**Exercise brief:** Word for word, restate the lines of the material below from its first line through the one containing "DEFINITION. The trust". Omit the rest.

**Data for this task:**
***

-- ==== Sys2Proof/Machine/Tkm.lean ====
section
/-!
DEFINITION. The trust and key manager: owner requests (R64 to R68), responses (R69, R70, Table 6 of 03), the telemetry
record (R494), ownership changes (R82) and full scrubs (R78 to R80), and debug sessions (R112 to R116).
-/
namespace Sys2Proof.Machine

/-! ## Monitors as they are reported (R74) -/

/-- A mean to nearest, ties upward (Table 7 of 03); 0 of nothing. -/
def meanUp (l : List Nat) : Nat := if l.isEmpty then 0 else (2 * l.sum + l.length) / (2 * l.length)

/-- The 1 ms average of the measured power of a consumer, islands 0 to 17 first, in 0.1 W (R484). -/
def Pcm.avg (p : Pcm) (i : Nat) : Nat :=
  meanUp (p.samples.map (fun l => l.getD i 0))

/-- The 1 ms average of device power in 0.1 W. -/
def Pcm.avgAll (p : Pcm) : Nat := meanUp (p.samples.map List.sum)

/-- A clock in MHz as PCM.ISLAND shows it: 0 while gated. -/
def Island.clock (x : Island) : Nat := if x.st = .running then x.mhz else 0

/-- The clock of island i in MHz. In HELD the cores, and so the C islands, are clock-gated (Table 8 of 02). -/
def State.clockMhz (s : State) (i : Nat) : Nat := if s.dev.life = .held ∧ i < 8 then 0 else (s.island i).clock

def ThermSt.code : ThermSt → Nat
  | .normal => 0
  | .warm => 1
  | .gapped => 2
  | .stopped => 3

/-- A signed reading in 16 bits. -/
def int16 (x : Int) : List Byte := leBytes 2 (x % 65536).toNat

/-- Bit c of stack s for a channel that is failed or excluded (Table 6 of 17). -/
def Mcu.repairWord (m : Mcu) : Nat :=
  ((List.range 32).map (fun c => if (m.ch.getD c Chan.reset).failed then 2 ^ c else 0)).sum

/-- R494: the T1 and T2 telemetry record. -/
def State.telemetry (s : State) : List Byte :=
  let reps := Config.sramRepairs.take 4096
  let p := s.pcm
  let util := (List.range 64).flatMap (fun n => leBytes 2 (Config.reading s.free n % 1001))
  leBytes 4 0x4C455451 ++ leBytes 2 1 ++ zeros 2 ++ leBytes 4 (1280 + 8 * reps.length) ++ leBytes 4 reps.length
    ++ (List.range 96).flatMap (fun i => int16 (p.dieTemp.getD i 0))
    ++ (List.range 96).flatMap (fun i => leBytes 2 (((s.mcu.getD (i / 12) Mcu.reset).dieTemp.getD (i % 12) 0).toNat))
    ++ (List.range 144).flatMap (fun i => leBytes 2 (p.worstDroop.getD i 0))
    ++ (List.range 18).flatMap (fun i => leBytes 4 (p.avg i))
    ++ (List.range 18).flatMap (fun i => leBytes 2 (s.clockMhz i))
    ++ (List.range 8).flatMap (fun i => leBytes 1 (s.mcu.getD i Mcu.reset).therm.code)
    ++ util ++ zeros 4 ++ leBytes 8 s.dev.coreAvail.toNat
    ++ (List.range 64).flatMap (fun i => leBytes 4 (Config.reading s.free (64 + i)))
    ++ (List.range 18).flatMap (fun i => leBytes 2 (Config.reading s.free (128 + i)))
    ++ zeros 4 ++ leBytes 8 p.repairMap.toNat
    ++ (List.range 8).flatMap (fun i => leBytes 4 (s.mcu.getD i Mcu.reset).repairWord)
    ++ reps.flatMap (fun w => leBytes 8 w.toNat)

/-- After a record, the worst droops start afresh. -/
def State.telemetryRead (s : State) : State :=
  ({ s with pcm := { s.pcm with worstDroop := s.pcm.droopMv } }).drawn

/-! ## Checks (Table 4) -/

/-- LENGTH of a request type (Table 3; R112). -/
def reqLength (ty : Nat) : Nat :=
  match ty with
  | 1 => 2656
  | 2 => 2656
  | 3 => 64
  | 4 => 1632
  | 5 => 1632
  | 6 => 144
  | _ => 0

/-- R65, R84, R112: whether the state accepts a request type. -/
def State.reqPermits (s : State) (ty : Nat) : Bool :=
  let l := s.dev.life
  let pend := match s.tkm.pending with
    | none => true
    | some .session => decide (ty = 4) || decide (ty = 5)
    | some _ => decide (ty = 5)
  pend && (match ty with
    | 1 => decide (l = .unclaimed)
    | 2 => decide (l = .held)
    | 3 => decide (l = .held)
    | 4 => decide (l = .service)
    | 5 => decide (l = .held) || decide (l = .service)
    | 6 => decide (l = .held) && !Config.debugDisable
    | _ => false)

/-- A reserved field that is not zero, or a token's field outside its range (R66, R112). -/
def reqFieldsBad (r : List Byte) : Bool :=
  let ty := leAt r 4 2
  let dur := leAt r 0x40 4
  let scope := leAt r 0x44 4
  decide (ty = 0) || decide (6 < ty) || decide (leAt r 6 2 ≠ 0) || decide (leAt r 0x0C 4 ≠ 0) || decide (leAt r 0x18 8 ≠ 0)
    || (decide (ty = 6) && (decide (dur < 60) || decide (86400 < dur) || decide (scope = 0) || decide (3 < scope)
      || decide (leAt r 0x88 8 ≠ 0)))

/-- Checks 0x01 to 0x06, which need no signature. -/
def State.reqEarly (s : State) (r : List Byte) : Nat :=
  let ty := leAt r 4 2
  let len := leAt r 8 4
  firstCode [
    (1, decide (leAt r 0 4 ≠ 0x4E574F51)),
    (2, reqFieldsBad r),
    (3, decide (len ≠ reqLength ty) || decide (8192 < len + 4627)),
    (4, !s.reqPermits ty),
    (5, decide (sliceAt r 0x20 32 ≠ identity)),
    (6, if ty = 1 ∨ ty = 2 then !Config.mldsaKeyOk (sliceAt r 0x40 2592)
      else if ty = 4 ∨ ty = 5 then !Config.kemKeyOk (sliceAt r 0x40 1568) else false)]

/-- R66: the first check that fails, 0 when none does. -/
def State.reqCode (s : State) (r : List Byte) : Nat :=
  let ty := leAt r 4 2
  let len := leAt r 8 4
  let e := s.reqEarly r
  let key := if ty = 1 then some (sliceAt r 0x40 2592) else s.tkm.ownerKey
  let signed := match key with
    | some k => Config.mldsaVerify k (digestBytes (Config.sha3 (r.take len))) (sliceAt r len 4627)
    | none => false
  if e ≠ 0 then e
  else firstCode [
    (7, !signed),
    (8, decide (leAt r 0x10 8 ≤ (if ty = 1 then 0 else s.tkm.ownerCtr))),
    (9, (decide (ty = 4) || decide (ty = 5)) && !s.tkm.resp.isEmpty)]

/-! ## Outcomes -/

/-- Ends a request with a code. -/
def State.tkmDone (s : State) (code : Nat) : State :=
  { s with tkm := { s.tkm with cmd := s.tkm.cmd.finish 1 code, checking := none } }

/-- R68, Table 6: the response to a READ request. -/
def State.respond (s : State) (r payload : List Byte) : State :=
  let e := Config.kemEncap (sliceAt r 0x40 1568) s.tkm.kemDraws
  let h := leBytes 4 0x50535251 ++ leBytes 2 (leAt r 4 2) ++ zeros 2 ++ leBytes 4 (1648 + payload.length)
    ++ leBytes 4 payload.length ++ sliceAt r 0x10 8 ++ zeros 8 ++ identity
  let key := seed32 (Config.sha3 (e.2 ++ h))
  let aad := h ++ e.1
  { s with tkm := { s.tkm with
    resp := aad ++ Config.gcmSeal key (zeros 12) aad payload
    kemDraws := s.tkm.kemDraws + 1
    ownerCtr := leAt r 0x10 8 } }.tkmDone 0

/-- R82, R113: a change that passes its checks: the pending record is written and the scrub begins. An ownership change
goes on in RECOVERY. -/
def State.beginChange (s : State) (p : PendRec) : State :=
  let s1 := ({ s with tkm := { s.tkm with pending := some p } }).beginScrub p
  match p with
  | .dbgOpen _ _ _ _ => s1
  | _ => s1.simClear.toLife .recovery

/-- R66, R67: the TKM has finished a request's checks. -/
def State.reqFinish (s : State) : State :=
  if s.tkm.scrubActive && decide (s.tkm.pending ≠ some .session) then s
  else
    match s.tkm.checking with
    | none => s
    | some r =>
      let code := s.reqCode r
      if code ≠ 0 then s.tkmDone code
      else
        match leAt r 4 2 with
        | 1 => s.beginChange (.claim (sliceAt r 0x40 2592))
        | 2 => s.beginChange (.transfer (sliceAt r 0x40 2592))
        | 3 => s.beginChange .renounce
        | 4 => s.respond r (match s.sim.image with | some i => i.bytes | none => [])
        | 5 => (s.respond r s.telemetry).telemetryRead
        | _ => s.beginChange (.dbgOpen (leAt r 0x40 4) (leAt r 0x44 4) (BitVec.ofNat 512 (leAt r 0x48 64)) (leAt r 0x10 8))

def execRequestChecksComplete (s : State) : Host.Outcome State Fault Refusal := .next s.reqFinish

/-- R66, R83: SUBMIT takes the 8 KiB of TKM.REQ. A check that needs no signature refuses it at once. -/
def State.submit (s : State) : State :=
  let r := s.tkm.req.readBytes 0 8192
  let s1 : State := { s with tkm := { s.tkm with reqType := leAt r 4 2, cmd := s.tkm.cmd.begin_ 1, checking := some r } }
  if s.reqEarly r ≠ 0 then s1.tkmDone (s.reqEarly r) else s1

/-- R70, R83: a write of TKM.CMD. -/
def State.tkmCmd (s : State) (v : Nat) : State :=
  let op := bits v 0 4
  if s.tkm.cmd.busy then { s with tkm := { s.tkm with cmd := s.tkm.cmd.drop } }
  else if op = 0 ∨ 2 < op then s
  else if op = 1 then s.submit
  else { s with tkm := { s.tkm with resp := [], cmd := s.tkm.cmd.finish 2 0 } }

/-- Writes of TKM registers (Table 10 of 03). -/
def State.tkmWrite (s : State) (off v m : Nat) : State :=
  match off with
  | 0x00 => s.tkmCmd (v &&& m)
  | 0x08 => { s with tkm := { s.tkm with cmd := s.tkm.cmd.clear (v &&& m) } }
  | _ => s

/-- R83: a write of TKM.REQ of `n` bytes at an offset of the buffer. -/
def State.tkmReq (s : State) (o n v : Nat) : State := { s with tkm := { s.tkm with req := s.tkm.req.writeLe o n v } }

/-! ## Full scrub (R78, R79) -/

/-- R78: every DRAM byte and check bit is zero, the mirror reserve with them, and all SRAM but the window generations. The
staging SRAM's granules are absent then (notes/assumptions/123.md). -/
def State.scrubbed (s : State) : State :=
  { s with
    dram := { Dram.reset with
      bytes := []
      poison := []
      stackGroups := s.dram.stackGroups
      halfPairs := s.dram.halfPairs
      class3 := s.dram.class3 }
    cores := s.cores.map Core.zeroed
    qmg := { s.qmg with cached := [] }
    sim := { s.sim with staging := [], stagingPoison := [], present := [], chunk := [] }
    svm := { s.svm with pack := [], fill := if s.svm.packBegun then 0 else s.svm.fill, packBegun := false, chunk := [] }
    xlt := { s.wipeWins.xlt with winPoison := [], rtb := List.replicate 9 [] }
    twc := { s.twc with cat := [], reserve := 0, reserveBlocks := 0, reserveOf := none, kept := false } }

/-- R79, R454: an ownership change empties the fault log, and RID starts again. -/
def Flt.emptied (f : Flt) : Flt :=
  { f with log := [], tail := 0, head := 0, lost := 0, nextRid := 1, periodSlots := [], sessionSlots := [] }

/-- R79: the data bytes of every record. -/
def Flt.noData (f : Flt) : Flt :=
  { f with log := Tab.mapAll LogRec.none f.log (fun _ r => { r with data := [], flags := r.flags &&& 0xFE }) }

/-- R454: the slots that a debug session wrote are zeroed. -/
def Flt.forget (f : Flt) : Flt :=
  { f with log := f.sessionSlots.foldl (fun t k => Tab.put LogRec.none t k LogRec.none) f.log, sessionSlots := [] }

/-- Steps 5 to 7 of Table 9 of 03: the owner key changes. RENOUNCE zeroes the owner floor and digest too, and CAUSE and PROGRESS
stay as the scrub left them (notes/assumptions/123.md). -/
def State.ownerChange (s : State) (key : Option (List Byte)) : State :=
  let s1 : State := { s with
    tkm := { s.tkm with ownerKey := key, ownerCtr := 0, pending := none, scrubActive := false, scrubDone := 1000 }
    sim := { s.sim with ownerFloor := 0, ownerDigest := 0 }
    flt := s.flt.emptied }
  let s2 := s1.toLife s1.restLife
  if s2.tkm.cmd.busy then s2.tkmDone 0 else s2

/-- R67, R113: the opening scrub has ended and the session opens; the request that asked for it ends. -/
def State.openSession (s : State) (dur scope : Nat) (hash : Digest) (ctr : Nat) : State :=
  let s1 : State := { s with
    spdm := { s.spdm with sessions := [] }
    svm := { s.svm with aliasSeed := none, dbg := some ⟨s.now + dur * 1000000, scope, hash, 0, 0⟩ }
    tkm := { s.tkm with pending := some .session, ownerCtr := ctr, scrubActive := false, scrubDone := 1000 }
    dev := { s.dev with dbgOpen := true }
    flt := s.flt.noData }
  let s2 := if s1.dev.life = .recovery then s1.toLife s1.restLife else s1
  if s2.tkm.cmd.busy then s2.tkmDone 0 else s2

/-- R116: the closing scrub has ended: the record is gone and the device comes up by a warm reset, or, when a reset ended
the session, leaves RECOVERY. -/
def State.closedSession (s : State) : State :=
  let s1 : State := { s with
    tkm := { s.tkm with pending := none, scrubActive := false, scrubDone := 1000 }
    flt := s.flt.forget }
  if s1.dev.life = .recovery then s1.toLife s1.restLife else s1.warmBoot

/-- R78, R80: a full scrub ends and the change that it guards is completed. -/
def State.scrubEnd (s : State) : State :=
  if !s.tkm.scrubActive then s
  else
    let s1 := s.scrubbed
    match s.tkm.pending with
    | some (.claim k) => s1.ownerChange (some k)
    | some (.transfer k) => s1.ownerChange (some k)
    | some .renounce => s1.ownerChange none
    | some (.dbgOpen d sc h ctr) => s1.openSession d sc h ctr
    | some .session => s1.closedSession
    | none => { s1 with tkm := { s1.tkm with scrubActive := false, scrubDone := 1000 } }

def execFullScrubComplete (s : State) : Host.Outcome State Fault Refusal := .next s.scrubEnd

/-- R116: the session ends, by close, countdown or the eighth wrong secret: Frost is left, all work stops without further
records, and the closing scrub begins. -/
def State.endSession (s : State) : State :=
  if s.svm.dbg.isNone then s
  else
    let s1 := s.leaveFrost.goDark
    ({ s1 with
      svm := { s1.svm with dbg := none, packRun := none }
      dev := { s1.dev with dbgOpen := false }
      sim := { s1.sim with run := none, cmd := s1.sim.cmd.stop } }).beginScrub .session

/-- R116: the session's countdown reaches zero, once its seconds have passed. -/
def execDebugCountdownExpiry (s : State) : Host.Outcome State Fault Refusal :=
  .next (match s.svm.dbg with
    | some d => if d.endsAt ≤ s.now then s.endSession else s
    | none => s)

end Sys2Proof.Machine
end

***

**Output for this exercise:**
-- ==== Sys2Proof/Machine/Tkm.lean ====
section
/-!
DEFINITION. The trust and key manager: owner requests (R64 to R68), responses (R69, R70, Table 6 of 03), the telemetry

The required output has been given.